In yesterday’s FOMC Statement Preview report, we noted that we weren’t anticipating any earth-shattering revelations but that traders could still see some volatility depending on how the central bank characterized the Q1 slowdown and any comments about the future trajectory of interest rates. As we suspected, this month’s changes were more tweaks than anything, but at the margin the Fed was more hawkish than the market was expecting.
Key Headlines from Today’s FOMC Statement (emphasis mine):
- Winter slowdown partly reflects 'transitory factors'
- FOMC still sees inflation rising toward 2% in medium term
- No mention of the strength in the US dollar
- No comments about the likelihood of a June rate hike (hawkish)
- Risks to outlook seen as “nearly balanced”

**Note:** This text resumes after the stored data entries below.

-- ==== Sys2Proof/Syntax.lean ====
section
/-! DEFINITION. The commands: one constructor of Instr for each row of spec/opcode_table.json, with its operands. -/

namespace Sys2Proof

/-- A path to the dictionary (R485). -/
inductive Path where
  | mgmt                 -- MCTP over I3C
  | mctp (h : HPort)     -- in-band MCTP, the physical function of port h
  | window (f : Func)    -- the BAR0 window of function f
  deriving DecidableEq, Repr

/-- A requester of SPDM exchanges (R517): an MCTP path or the DOE mailbox of a physical function. -/
inductive SpdmPath where
  | mgmt
  | mctp (h : HPort)
  | doe (h : HPort)
  deriving DecidableEq, Repr

/-- A torus message as the link layer carries it: the head flit and the data flits (R419). -/
structure Msg where
  head : Flit
  data : List Flit
  deriving DecidableEq, Repr

/-- A slot on its way to the receiver (R408, R412, R413): the 16 header bytes, the 30 flit positions, the 8 group CRCs and the 32 parity bytes as the far end sent them, and what the lanes did to it. -/
structure RxSlot where
  hdr      : BitVec 128
  flits    : List Flit
  crcs     : List (BitVec 32)
  parity   : List Byte
  /-- bytes of the slot that the lanes changed: offset and difference -/
  errs     : List (Nat × Byte)
  /-- symbols in error of the line codewords that carry the slot, by number 0 to 24 of the codeword within its 8 slots -/
  line     : List (Nat × Nat)
  deriving DecidableEq, Repr

/-- What an array's own checks find during a command (R101): a column (true) or a row, and its number. -/
structure CheckFault where
  col : Bool
  idx : BitVec 6
  deriving DecidableEq, Repr

/-- One finding of the patrol scrubber or of a self-test of memory: an address, and whether the error is correctable (R307). -/
structure MemError where
  addr    : BitVec 44
  fixable : Bool
  deriving DecidableEq, Repr

/-- The order of lanes that a receiver finds in training (R422). -/
inductive LaneOrder where
  | straight | reversed | other
  deriving DecidableEq, Repr

/-- How a host port is reset (R541). -/
inductive PortResetKind where
  | perst | hotReset | linkDown
  deriving DecidableEq, Repr

/-- Registers of a function's PCI Express configuration that the manual names: MSI-X Enable (R464), AtomicOp Requester Enable (R371, R461), NumVFs of its port (R462), the page requests that the host allocates (R465). -/
inductive PcieReg where
  | msixEnable (on : Bool)
  | atomicEnable (on : Bool)
  | numVfs (n : BitVec 8)
  | pageRequests (n : BitVec 32)
  deriving DecidableEq, Repr

/-- What REGISTER_WRITE names: a dictionary entry on a path, a register of BAR0 at an offset with a size in bytes, or a configuration register. -/
inductive RegTarget where
  | dict (p : Path) (index : BitVec 16) (sub : BitVec 8) (data : List Byte)
  | bar0 (f : Func) (off : BitVec 26) (size : Nat) (v : BitVec 64)
  | pcie (f : Func) (r : PcieReg)
  deriving DecidableEq, Repr

/-- The commands of the block. A queue command carries its queue and its 64 bytes as the module read them from the ring (log entry 2). -/
inductive Instr where
  -- fabric time (02)
  | beatBoundary
  | epochBoundary
  | timeSyncPulse (rise : BitVec 64) (high low : Nat)
  | syncPulseMissing
  | refPllLock
  | timeRefLoss
  | timeRefReturn
  | holdoverExpiry
  | timeFaultRecovery
  | deadlineCheck
  | stretchLatch
  | tickSnapshot (p : Path)
  -- torus slots and messages (15, 16)
  | slotSend (p : Port)
  | slotReceived (p : Port) (slot : RxSlot)
  | retryTimeout (p : Port)
  | chainSegmentReceived (p : Port) (m : Msg)
  | transferSegmentReceived (p : Port) (m : Msg)
  | creditGrantReceived (p : Port) (m : Msg)
  | verdictMessageReceived (p : Port) (m : Msg)
  | ident (p : Port) (m : Msg)
  | ping (p : Port) (m : Msg)
  | pong (p : Port) (m : Msg)
  | offset (p : Port) (m : Msg)
  | laneMove (p : Port) (m : Msg)
  | laneAck (p : Port) (m : Msg)
  | recheck (p : Port) (m : Msg)
  | stretchRecord (p : Port) (m : Msg)
  -- torus training, lanes and plugs (15, 21)
  | signalDetect (p : Port)
  | equaliseConverged (p : Port) (lowError : Bool) (farSetting : BitVec 2) (farHolly : Bool)
  | equaliseTimeout (p : Port)
  | mapDone (p : Port) (order : LaneOrder) (usable inverted : BitVec 9) (txFailed : Option (BitVec 4))
  | lockAchieved (p : Port)
  | lockTimeout (p : Port)
  | failedRetryTimer (p : Port)
  | heldIdentTimer (p : Port)
  | retrainDone (p : Port)
  | retrainTimeout (p : Port)
  | linkLoss (p : Port)
  | laneSignalLoss (p : Port) (lane : BitVec 4)
  | laneErrorWindow (p : Port) (lane : BitVec 4) (corrections : Nat)
  | laneSwitch (p : Port) (agreed : Bool)
  | recalTimer (p : Port)
  | recalReadaptDone (p : Port)
  | portDetectIdle (p : Port)
  | torusSupplyOvercurrent (p : Port) (tenthAmps : BitVec 16)
  | modPrsChange (p : Port) (present : Bool)
  -- queue commands run by every executor (13, 02)
  | nop (q : QNum) (c : Cmd)
  | wait (q : QNum) (c : Cmd)
  | waitSatisfied (q : QNum)
  | prefetchReplayDone (q : QNum)
  | signal (q : QNum) (c : Cmd)
  | fence (q : QNum) (c : Cmd)
  | beatAlign (q : QNum) (c : Cmd)
  | unassignedOpcode (q : QNum) (c : Cmd)
  -- matrix arrays (04, 05, 06)
  | mmul (q : QNum) (c : Cmd) (chk : Option CheckFault)
  | mmulT (q : QNum) (c : Cmd) (chk : Option CheckFault)
  | loadStat (q : QNum) (c : Cmd) (chk : Option CheckFault)
  | preloadAcc (q : QNum) (c : Cmd)
  | drain (q : QNum) (c : Cmd)
  -- vector unit (05)
  | vecChain (q : QNum) (c : Cmd)
  | vecReduce (q : QNum) (c : Cmd)
  | softmax (q : QNum) (c : Cmd)
  | norm (q : QNum) (c : Cmd)
  | dropout (q : QNum) (c : Cmd)
  | quantise (q : QNum) (c : Cmd)
  | dequantise (q : QNum) (c : Cmd)
  -- mask unit (07, 09)
  | maskScore (q : QNum) (c : Cmd)
  | prune (q : QNum) (c : Cmd)
  | regrow (q : QNum) (c : Cmd)
  | maskCommit (q : QNum) (c : Cmd)
  | maskRefsReleased (id : BitVec 32)
  | predict (q : QNum) (c : Cmd)
  | maskGather (q : QNum) (c : Cmd)
  -- DMA and gather engines (12, 10)
  | copy (q : QNum) (c : Cmd)
  | fill (q : QNum) (c : Cmd)
  | compare (q : QNum) (c : Cmd)
  | transposeCopy (q : QNum) (c : Cmd)
  | gather (q : QNum) (c : Cmd)
  | scatter (q : QNum) (c : Cmd)
  -- reduction engines (16)
  | redBucket (q : QNum) (c : Cmd)
  | chainStart (q : QNum)
  | redFlush (q : QNum) (c : Cmd)
  | reshard (q : QNum) (c : Cmd)
  | reshardInstall (job : BitVec 32)
  -- training numerics (08)
  | optUpdate (q : QNum) (c : Cmd)
  | lossScaleCheck (q : QNum) (c : Cmd)
  | verdictRoundStart (q : QNum)
  -- semaphores, completion and waiting (13)
  | semCreate (q : QNum) (c : Cmd)
  | semDestroy (q : QNum) (c : Cmd)
  | commandComplete (q : QNum) (idx : BitVec 16)
  | deadlockTimeout (job : BitVec 32)
  -- host accesses (17)
  | doorbellWrite (f : Func) (q : QNum) (size : Nat) (v : BitVec 64)
  | semWindowSet (f : Func) (n : SemNum) (size : Nat) (v : BitVec 64)
  | semWindowAdd (f : Func) (n : SemNum) (size : Nat) (v : BitVec 64)
  | bar2Read (f : Func) (off : BitVec 42) (len : Nat)
  | bar2Write (f : Func) (off : BitVec 42) (data : List Byte)
  | levelWrite (f : Func) (v : BitVec 32)
  | msixVectorUnmask (f : Func) (v : BitVec 11)
  | hostPageResponse (f : Func) (va : BitVec 56) (granted : Bool) (hpa : BitVec 64)
  | hostPageTimeout (f : Func) (va : BitVec 56)
  | atsInvalidationRequest (f : Func) (va : BitVec 64) (len : BitVec 64)
  -- memory system (10)
  | invalidationComplete
  | pageMove (d : Die) (written : Bool)
  | scrubPatrol (found : List MemError)
  | ceSummaryMinute
  | shadowSampleDone (c : CoreNum)
  -- array repair (04)
  | repairRequest (p : Path) (v : BitVec 32)
  | rowTestTimer (a : ArrayNum) (row : Option (BitVec 6))
  | repairQuietPoint (a : ArrayNum) (sparePass : Bool)
  -- queue and descriptor actions (13, 11)
  | queueCreate (p : Path) (data : List Byte)
  | queueResume (p : Path) (q : QNum)
  | queueFlush (p : Path) (q : QNum)
  | queueDestroy (p : Path) (q : QNum)
  | queueDestroyDrained (q : QNum)
  | descCreate (p : Path) (data : List Byte)
  | descDestroy (p : Path) (data : List Byte)
  | eventRingSetup (p : Path) (f : Func) (data : List Byte)
  | jobAbort (p : Path) (job : BitVec 32)
  | functionAbort (p : Path) (f : BitVec 8)
  | abortAbandonDeadline (ofFunction : Bool) (target : BitVec 32)
  | abortComplete (ofFunction : Bool) (target : BitVec 32) (elapsedUs : BitVec 24)
  | loadRequest (p : Path) (data : List Byte)
  | redJobDrained (r : BitVec 10)
  | redJobHoldExpiry (r : BitVec 10)
  | assignSet (p : Path) (kind : BitVec 8) (f : BitVec 8) (first count : BitVec 32)
  | assignShare (p : Path) (kind : BitVec 8) (f : BitVec 8) (first count : BitVec 32)
  | assignRemove (p : Path) (kind : BitVec 8) (f : BitVec 8) (first count : BitVec 32)
  | invalRequest (p : Path) (data : List Byte)
  | recipeWrite (p : Path) (v : BitVec 32)
  | crimalScaleWrite (p : Path) (v : BitVec 8)
  | coordWrite (p : Path) (v : BitVec 32)
  | axisSizeWrite (p : Path) (v : BitVec 32)
  | portEnableWrite (p : Path) (v : BitVec 8)
  -- servicing (19)
  | coreReplace (p : Path) (v : BitVec 16)
  | coreSelfTestDone (d : Die) (pass oldWorks : Bool)
  | coreQuietPoint (c : CoreNum)
  | coreCopyDone (c : CoreNum)
  | memRepair (p : Path) (addr : BitVec 64)
  | memRepairDone (resource : Bool)
  -- the dictionary (18)
  | dictRead (p : Path) (index : BitVec 16) (sub : BitVec 8) (off len : BitVec 32)
  | dictWrite (p : Path) (index : BitVec 16) (sub : BitVec 8) (off : BitVec 32) (data : List Byte)
  | dictInfo (p : Path) (index : BitVec 16) (sub : BitVec 8)
  | registerWrite (t : RegTarget)
  | counterRead (p : Path) (snapshot : Bool)
  | faultAck (p : Path) (code : BitVec 16)
  | gpioClaim (p : Path) (index : BitVec 16) (sub : BitVec 8) (pin : BitVec 8)
  | restoreDefaults (p : Path) (v : BitVec 32)
  | traceEn (p : Path) (v : BitVec 8)
  | traceTrigger (p : Path) (v : BitVec 8)
  | traceGpioEdge (pin : BitVec 2)
  | tracePostExpiry
  -- firmware and attestation (19)
  | fwChunk (p : Path) (data : List Byte)
  | fwChunkProgrammed
  | fwCommit (p : Path)
  | fwActivate (p : Path)
  | handoverReady
  | handoverTimeout
  | svnRaise (p : Path) (kind : BitVec 8)
  | getVersion (p : SpdmPath)
  | getCapabilities (p : SpdmPath)
  | negotiateAlgorithms (p : SpdmPath) (offersSha3 offersMldsa : Bool)
  | getDigests (p : SpdmPath)
  | getCertificate (p : SpdmPath) (slot : BitVec 8) (off len : BitVec 16)
  | challenge (p : SpdmPath) (slot : BitVec 8) (nonce : BitVec 256)
  | getMeasurements (p : SpdmPath) (index : BitVec 8) (signed : Bool) (nonce : BitVec 256)
  -- power, modes, reset and start-up (20, 21)
  | powerOn
  | linkedReached (pBase : BitVec 16) (devices : BitVec 32) (coresFailed : List (Die × BitVec 6)) (arrays : List (ArrayNum × Option (BitVec 6) × Bool))
  | readyConditionsMet
  | inputLoss (mv : BitVec 16)
  | inputOutOfRange (mv : BitVec 16)
  | overvoltageCut
  | governorUpdate (watts : BitVec 16)
  | temperatureReport (tj : List (BitVec 8)) (coolant : BitVec 8)
  | thermalCapStep
  | thermalComparatorTrip (d : Die) (celsius : BitVec 8)
  | setModeDahlia (p : Path)
  | setModeAster (p : Path)
  | setModeLavender (p : Path)
  | setModeSnowdrop (p : Path)
  | lavenderCapWrite (p : Path) (w : BitVec 16)
  | drainRequest (p : Path) (v : BitVec 8)
  | moduleReset (request : Option Path)
  | mgmtOnlyReset (p : Path)
  | portReset (h : HPort) (kind : PortResetKind)
  | perstDeassert (h : HPort)
  | functionLevelReset (f : Func)
  | sidebandMismatchCount (pin : BitVec 5)
  | gpioShortClear (p : Path) (bits : BitVec 4)
  | torusSupplyRestore (p : Path) (bits : BitVec 8)
  | resetRelease
  | powerStageFault
  | inputReversed
  | bar2Resize (f : Func) (log2 : BitVec 6)
  | serviceFirmwareStart
  | rootMonitorReturn
  | arithPllRelock
  deriving DecidableEq, Repr

end Sys2Proof
end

- Job market could continue to improve “with appropriate policy accommodation.”
- The pace of job gains moderated
- Measures of labor market slack were little changed
As astute readers will note, there’s not too much in the way of novel headlines to mull over in today’s statement. In fact, today’s Fed Statement is more notable for what the central bank didn’t say than for what it did: based on the statement, there were no signs of panic over the Q1 slowdown, nor was there any mention of the negative impact of the recent strength in the dollar. Therefore, it appears that the central bank still intends to raise interest rates in the coming months, though we remain of the view that a June rate hike is a long shot.
As ever, the market reaction can be more revealing than the opaque comments of the central bank itself because it reveals what traders were expecting. In this case, it looks like this morning’s surge in the US dollar may have gotten a bit ahead of itself, with EURUSD down nearly 100 pips from its pre-FOMC levels to trade back near the 1.1100 level, though the bias on the pair is still higher as long as it holds above previous-resistance-turned-support in the 1.1000-1.1050 zone. Meanwhile, US stocks moderated their losses, with the S&P 500 now off just 5 points to 2110 after dipping below 2100 earlier. US 10-year bond yields are essentially unchanged at 2.05%.